Sans céder un pouce de terrain
Le 21 novembre 1989, la Cour confirme l’emprisonnement de quatre ans et ramène à cinq ans la durée de l’interdiction de séjour. Commentant sa condamnation, Iulen Madariaga écrit à un de ses défenseurs : « … Pour ce qui est de pouvoir en “retirer une légitime satisfaction de cette bataille menée sans céder un pouce de terrain”, je suis tellement d’accord que dans le combat —mené, il faut tout dire, avec votre aide et collaboration— il a été dit et fait ce qu’il fallait faire et dire. Le reste importe peu. Nous avons eu gain de cause psychologiquement, juridiquement et politiquement (…). Je n’ai point protesté contre la sentence. Pour la bonne raison que je l’ai écoutée à moitié, ma pensée étant bien loin de là, en Espagne. Je pensais à Josu et Iñaki (NDLR : tué dans un attentat à Madrid contre le député HB Josu Muguruza). De sorte qu’aussitôt finie la lecture du jugement par Franceschi, j’ai balancé mon « cortisimo » hommage à Josu, entre interruptions virulentes du harki corse et bousculades brutales des gendarmes me traînant physiquement hors de la salle. Dont acte ».
Le 7 juin 1991, Iulen Madariaga est transféré de la prison de Fresnes à celle de Bois d’Arcy. Jon Parot l’accompagne et partage désormais sa cellule avec lui.

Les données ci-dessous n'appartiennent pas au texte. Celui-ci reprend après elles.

-- ==== Sys2Proof/Laws/Analyzer.lean ====
section
/-! SUPPORT. What one sample and one accumulation do to the accumulators, said once. -/

namespace Sys2Proof.Machine

@[simp] theorem addSample_min_toNat (a : Acc) (d : Distance) :
    (a.addSample d).min.toNat = min a.min.toNat d.toNat := by
  simp only [Acc.addSample]
  split <;> rename_i h <;> rw [BitVec.le_def] at h <;> omega

@[simp] theorem addSample_max_toNat (a : Acc) (d : Distance) :
    (a.addSample d).max.toNat = max a.max.toNat d.toNat := by
  simp only [Acc.addSample]
  split <;> rename_i h <;> rw [BitVec.le_def] at h <;> omega

theorem addSample_sum_toNat (a : Acc) (d : Distance) :
    (a.addSample d).sum.toNat = (a.sum.toNat + d.toNat) % 2 ^ 64 := by
  simp only [Acc.addSample, BitVec.toNat_add, BitVec.toNat_setWidth]
  omega

theorem addSample_count_toNat (a : Acc) (d : Distance) :
    (a.addSample d).count.toNat = (a.count.toNat + 1) % 2 ^ 32 := by
  simp [Acc.addSample]

theorem roundDistance_toNat (s : State) (r : Round) : (roundDistance s r).toNat = hd s.trace[r] s.base[r] := by
  have := hd_le s.trace[r] s.base[r]
  simp only [roundDistance, BitVec.toNat_ofNat]
  omega

theorem roundDistance_le (s : State) (r : Round) : (roundDistance s r).toNat ≤ 64 := by
  rw [roundDistance_toNat]
  exact hd_le _ _

variable {s : State} {r : Round}

theorem accumulate_acc (h : included s r = true) : (accumulate s).acc[r] = s.acc[r].addSample (roundDistance s r) := by
  simp [accumulate, h]

theorem accumulate_acc_excluded (h : included s r = false) : (accumulate s).acc[r] = s.acc[r] := by
  simp [accumulate, h]

theorem accumulate_hdLast (h : included s r = true) : (accumulate s).hdLast[r] = roundDistance s r := by
  simp [accumulate, h]

theorem accumulate_hdLast_excluded (h : included s r = false) : (accumulate s).hdLast[r] = s.hdLast[r] := by
  simp [accumulate, h]

/-- No included round's COUNT is full: what AN_ACC's second check says (60_exceptions.md rule R308). -/
theorem accFull_eq_false : accFull s = false ↔ ∀ r : Round, included s r = true → s.acc[r].count ≠ 0xFFFFFFFF := by
  simp [accFull]

theorem accFull_eq_true : accFull s = true ↔ ∃ r : Round, included s r = true ∧ s.acc[r].count = 0xFFFFFFFF := by
  simp [accFull]

end Sys2Proof.Machine
end

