-- ==== Sys2Proof/Laws/HostReport.lean ====
section
/-! SUPPORT. When the sinks receive a record, said once. -/

namespace Sys2Proof.Machine

theorem hasSucceeded_iff {i : Instr} {s : State} :
    hasSucceeded i s = true ↔ s.busy = false ∧ s.done = true ∧ s.err = .none ∧ decode s.lcmd = .ok i := by
  simp [hasSucceeded]

/-- While the latched word decodes to a command, no other command counts as the one that has succeeded. -/
theorem hasSucceeded_unique {i i' : Instr} {s : State} (h : hasSucceeded i s = true) (h' : hasSucceeded i' s = true) : i = i' := by
  have e := (hasSucceeded_iff.mp h).2.2.2.symm.trans (hasSucceeded_iff.mp h').2.2.2
  simpa using e

/-- The Trace Sink receives a record exactly of a run whose ENCRYPT has completed with ERR = 0. -/
theorem traceSink_isSome {info : RunInfo} {s : State} : (traceSink info s).isSome = hasSucceeded info.command s := by
  unfold traceSink
  split <;> simp [*]

/-- The Summary Sink receives a record exactly of a run whose ENCRYPT has completed with ERR = 0. -/
theorem summarySink_isSome {info : RunInfo} {s : State} : (summarySink info s).isSome = hasSucceeded info.command s := by
  unfold summarySink
  split <;> simp [*]

/-- A final-round distance is HD_LAST[16] after an AN_ACC that succeeded. -/
theorem finalDistance_eq_some {s : State} {d : Nat} :
    finalDistance s = some d ↔ hasSucceeded .anAcc s = true ∧ s.hdLast[15].toNat = d := by
  unfold finalDistance
  split <;> simp [*]

/-- A run that ended with an error, whether in its ENCRYPT or in its AN_ACC, reaches no sink and has no final-round distance (of an
AN_ACC that failed: the model's choice, log entry 25). -/
theorem sinks_of_failed {info : RunInfo} {s : State} (h : s.err ≠ .none) :
    traceSink info s = none ∧ summarySink info s = none ∧ finalDistance s = none := by
  simp [traceSink, summarySink, finalDistance, hasSucceeded, h]

end Sys2Proof.Machine
end

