theorem keyHalves_not (key : Block) (r : Nat) : keyHalves (~~~key) r = notPair (keyHalves key r) := by
  induction r with
  | zero =>
    rw [keyHalves_zero, keyHalves_zero, permute_not _ _ tablePC1_inRange, slice_not _ (by decide), slice_not _ (by decide),
      notPair]
  | succ r ih => simp only [keyHalves, ih, notPair, rotl_not]

theorem subkeyOf_not (h : KeyHalf × KeyHalf) : subkeyOf (notPair h) = ~~~(subkeyOf h) := by
  rw [subkeyOf, subkeyOf, notPair, ← BitVec.not_append, permute_not _ _ tablePC2_inRange]

theorem initialHalves_not (pt : Block) : initialHalves (~~~pt) = notPair (initialHalves pt) := by
  simp [initialHalves, notPair, permute_not _ _ tableIP_inRange, slice_not]

/-- A round adds F to one half only, and F is the same: a round of complements is the complement of the round. -/
theorem feistelRound_not (h : HalfBlock × HalfBlock) (k : Subkey) :
    feistelRound (notPair h) (~~~k) = notPair (feistelRound h k) := by
  simp only [feistelRound, notPair, roundF_not, BitVec.not_xor_left]

theorem finalBlock_not (h : HalfBlock × HalfBlock) : finalBlock (notPair h) = ~~~(finalBlock h) := by
  rw [finalBlock, finalBlock, notPair, ← BitVec.not_append, permute_not _ _ tableIPInv_inRange]

theorem desHalves_not (key pt : Block) (n : Nat) : desHalves (~~~key) (~~~pt) n = notPair (desHalves key pt n) := by
  induction n with
  | zero => exact initialHalves_not pt
  | succ n ih => rw [desHalves, ih, keyHalves_not, subkeyOf_not, feistelRound_not, desHalves]

/-- Settles O31: every stage of the cipher turns complements into complements. -/
theorem complementationProperty : Obligations.ComplementationProperty := by
  intro key pt
  rw [desEncrypt, desHalves_not, finalBlock_not, desEncrypt]

end Sys2Proof.Proofs

/-! The Feistel controller (43_feistel.md): IP and its inverse, ENCRYPT's steps one by one and its whole run, and the cipher
registers along every run of the system. -/

namespace Sys2Proof.Proofs

open Sys2Proof.Machine Sys2Proof.Safety

variable {s t : State} {i : Instr} {pen : Bool} {tgt : Target} {pos n : Nat} {key pt : Block}

/-! ## The cipher registers at each position of STEP -/

/-- After FINAL the trace and CT are those of WKEY and WPT (R251, R253). -/
def FinalOk (s : State) : Prop :=
  s.fstate = .final → (∀ r : Round, s.trace[r] = desTrace s.wkey s.wpt r) ∧ s.ct = desEncrypt s.wkey s.wpt

/-- L, R and the trace entries so far are those of `n` rounds of the encryption of WPT under WKEY (R245, R251). -/
def RoundsOk (n : Nat) (s : State) : Prop :=
  (s.l, s.r) = desHalves s.wkey s.wpt n ∧ ∀ r : Round, r.val < n → s.trace[r] = desTrace s.wkey s.wpt r

/-- No command is past its first step. -/
def AtRest (s : State) : Prop := s.stepPos = .idle ∨ s.stepPos = .first

theorem cipherInv_iff_of_atRest (h : AtRest s) : CipherInv s ↔ FinalOk s := by
  rcases h with h | h <;> simp only [CipherInv, FinalOk, h]

theorem cipherInv_iff_of_round {r : Round} (h : s.stepPos = .round r) :
    CipherInv s ↔ s.sk = schedule s.wkey ∧ RoundsOk r.val s := by
  simp only [CipherInv, RoundsOk, h]

theorem cipherInv_iff_of_last (h : s.stepPos = .last) : CipherInv s ↔ RoundsOk 16 s := by
  simp [CipherInv, RoundsOk, h]

/-! ## What keeps them -/

/-- The cipher invariant speaks of neither BOVR nor the host's registers nor the model's own fields. -/
theorem cipherInv_of_frame (h : CipherInv s)
    (ht : t = { s with
      bovr := t.bovr, key := t.key, pt := t.pt, opa := t.opa, opb := t.opb, agenda := t.agenda, responses := t.responses,
      draws := t.draws }) : CipherInv t := by
  rw [ht]
  exact h
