-- ==== Sys2Proof/Machine/Tables.lean ====
section
/-! DEFINITION. Tables keyed by a bus address: `CTRL_MAP` in insertion order (spec/10_state.md R21), the store's
map and the dirty set with addresses strictly rising, so that equal tables are equal lists
(spec/44_host_environment.md R194). -/

namespace Sys2Proof
namespace Machine

variable {α : Type}

/-- The value at a key. -/
def mapGet : List (Byte × α) → Byte → Option α
  | [], _ => none
  | (a, v) :: m, k => if a = k then some v else mapGet m k

/-- Change the value at a key; nothing happens where the key is absent. -/
def mapModify (m : List (Byte × α)) (k : Byte) (f : α → α) : List (Byte × α) :=
  m.map fun e => if e.1 = k then (e.1, f e.2) else e

/-- Remove a key; the order of the others is kept (R168). -/
def mapErase (m : List (Byte × α)) (k : Byte) : List (Byte × α) :=
  m.filter fun e => e.1 != k

/-- Set a key in a table whose addresses strictly rise. -/
def mapSet : List (Byte × α) → Byte → α → List (Byte × α)
  | [], k, v => [(k, v)]
  | (a, w) :: m, k, v =>
    if k.toNat < a.toNat then (k, v) :: (a, w) :: m
    else if k = a then (k, v) :: m
    else (a, w) :: mapSet m k v

/-- Put an address into a set whose addresses strictly rise. -/
def addrInsert : List Byte → Byte → List Byte
  | [], k => [k]
  | a :: l, k =>
    if k.toNat < a.toNat then k :: a :: l
    else if k = a then a :: l
    else a :: addrInsert l k

/-- Take an address out of a set. -/
def addrErase (l : List Byte) (k : Byte) : List Byte := l.filter (· != k)

end Machine
end Sys2Proof
end

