-- ==== Sys2Proof/WellFormed.lean ====
section
/-! DEFINITION. Which instructions and which Frame records are well-formed (spec/10_state.md R14,
spec/30_encoding.md R74). -/

namespace Sys2Proof

/-- The code bytes that decode to Unknown: every byte but 0x00, 0x01, 0x03, 0x04 (R74, R165). -/
def isUnknownCode (c : Byte) : Bool :=
  c != Config.codeAck && c != Config.codeNack && c != Config.codeSet && c != Config.codeGet

/-- The one check on an instruction: the code of an `UNKNOWN` is one of the 252 that no other row selects (R79). -/
def Instr.wf : Instr → Bool
  | .ack _ _ => true
  | .nack _ _ => true
  | .set _ _ _ _ _ _ => true
  | .get _ _ => true
  | .unknown code _ _ => isUnknownCode code

/-- A Frame record is well-formed when its payload is present exactly when its code is 3 (R14). -/
def Frame.wf (f : Frame) : Bool := f.payload.isSome == (f.code == Config.codeSet)

end Sys2Proof
end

C’est l’occasion pour celui-ci de sortir de son isolement total dans lequel il se trouvait depuis son arrestation, plus d’un an auparavant.
Constatant que deux autres Basques sont incarcérés dans le même établissement et poursuivant la lutte à son niveau, Iulen Madariaga écrit, le 5 juillet, une nouvelle lettre au ministre de la Justice : « … Lors de l’accord conclu à l’automne 1988 (…), il avait été question de nous regrouper —nous autres, prisonniers politiques basques— dans des cellules contiguës ou proches les unes des autres et notamment, de sortir ensemble dans la même cour de promenade. Or aucune de ces deux conditions n’est respectée… ».
Libéré, il ne reviendra pas dans sa famille
Tel est l’homme qui sort de prison, en ce 14 août 1991. Du fait de l’arrêt de l’interdiction de séjour du 7 décembre 1990, qui lui a été notifié le 9 janvier, il lui est fait « défense de résider ou de paraître dans 14 départements français, dont ceux du grand Sud-Ouest, de Bretagne et de Paris ». Ceci pour une durée de cinq années. Iulen ne reviendra pas chez lui, à Zamaldegia, auprès de sa femme Yvette et de ses deux jeunes enfants Loritz et Ainize.
ATURRI COMME CIBLE
Avant la perquisition et l’arrestation de Iulen Madariaga, sa société Aturri SA et son personnel ont fait l’objet de diverses agressions et attentats :
- 2 août 1979, « Pantu » Lopategi est assassiné au camping de la plage des Corsaires à Anglet, Angel Iturbe et Sasiain Etxabe sont blessés. L’attentat est revendiquée par le BVE (Batallón Vasco Español).
- 3 août 1979, attentat à l’explosif contre les bureaux d’Aturri au moment des obsèques de Pantu.
- Septembre 1979, assassinat à Biarritz de Periko Elizaran, l’attentat est revendiqué par un autre escadron de la mort, l’ANE (Acción Nacionalista Española) .
- 30 décembre 1980, José Martin Sagardia, ancien employé d’Aturri, est assassiné à Biarritz par l’explosion de sa voiture piégée.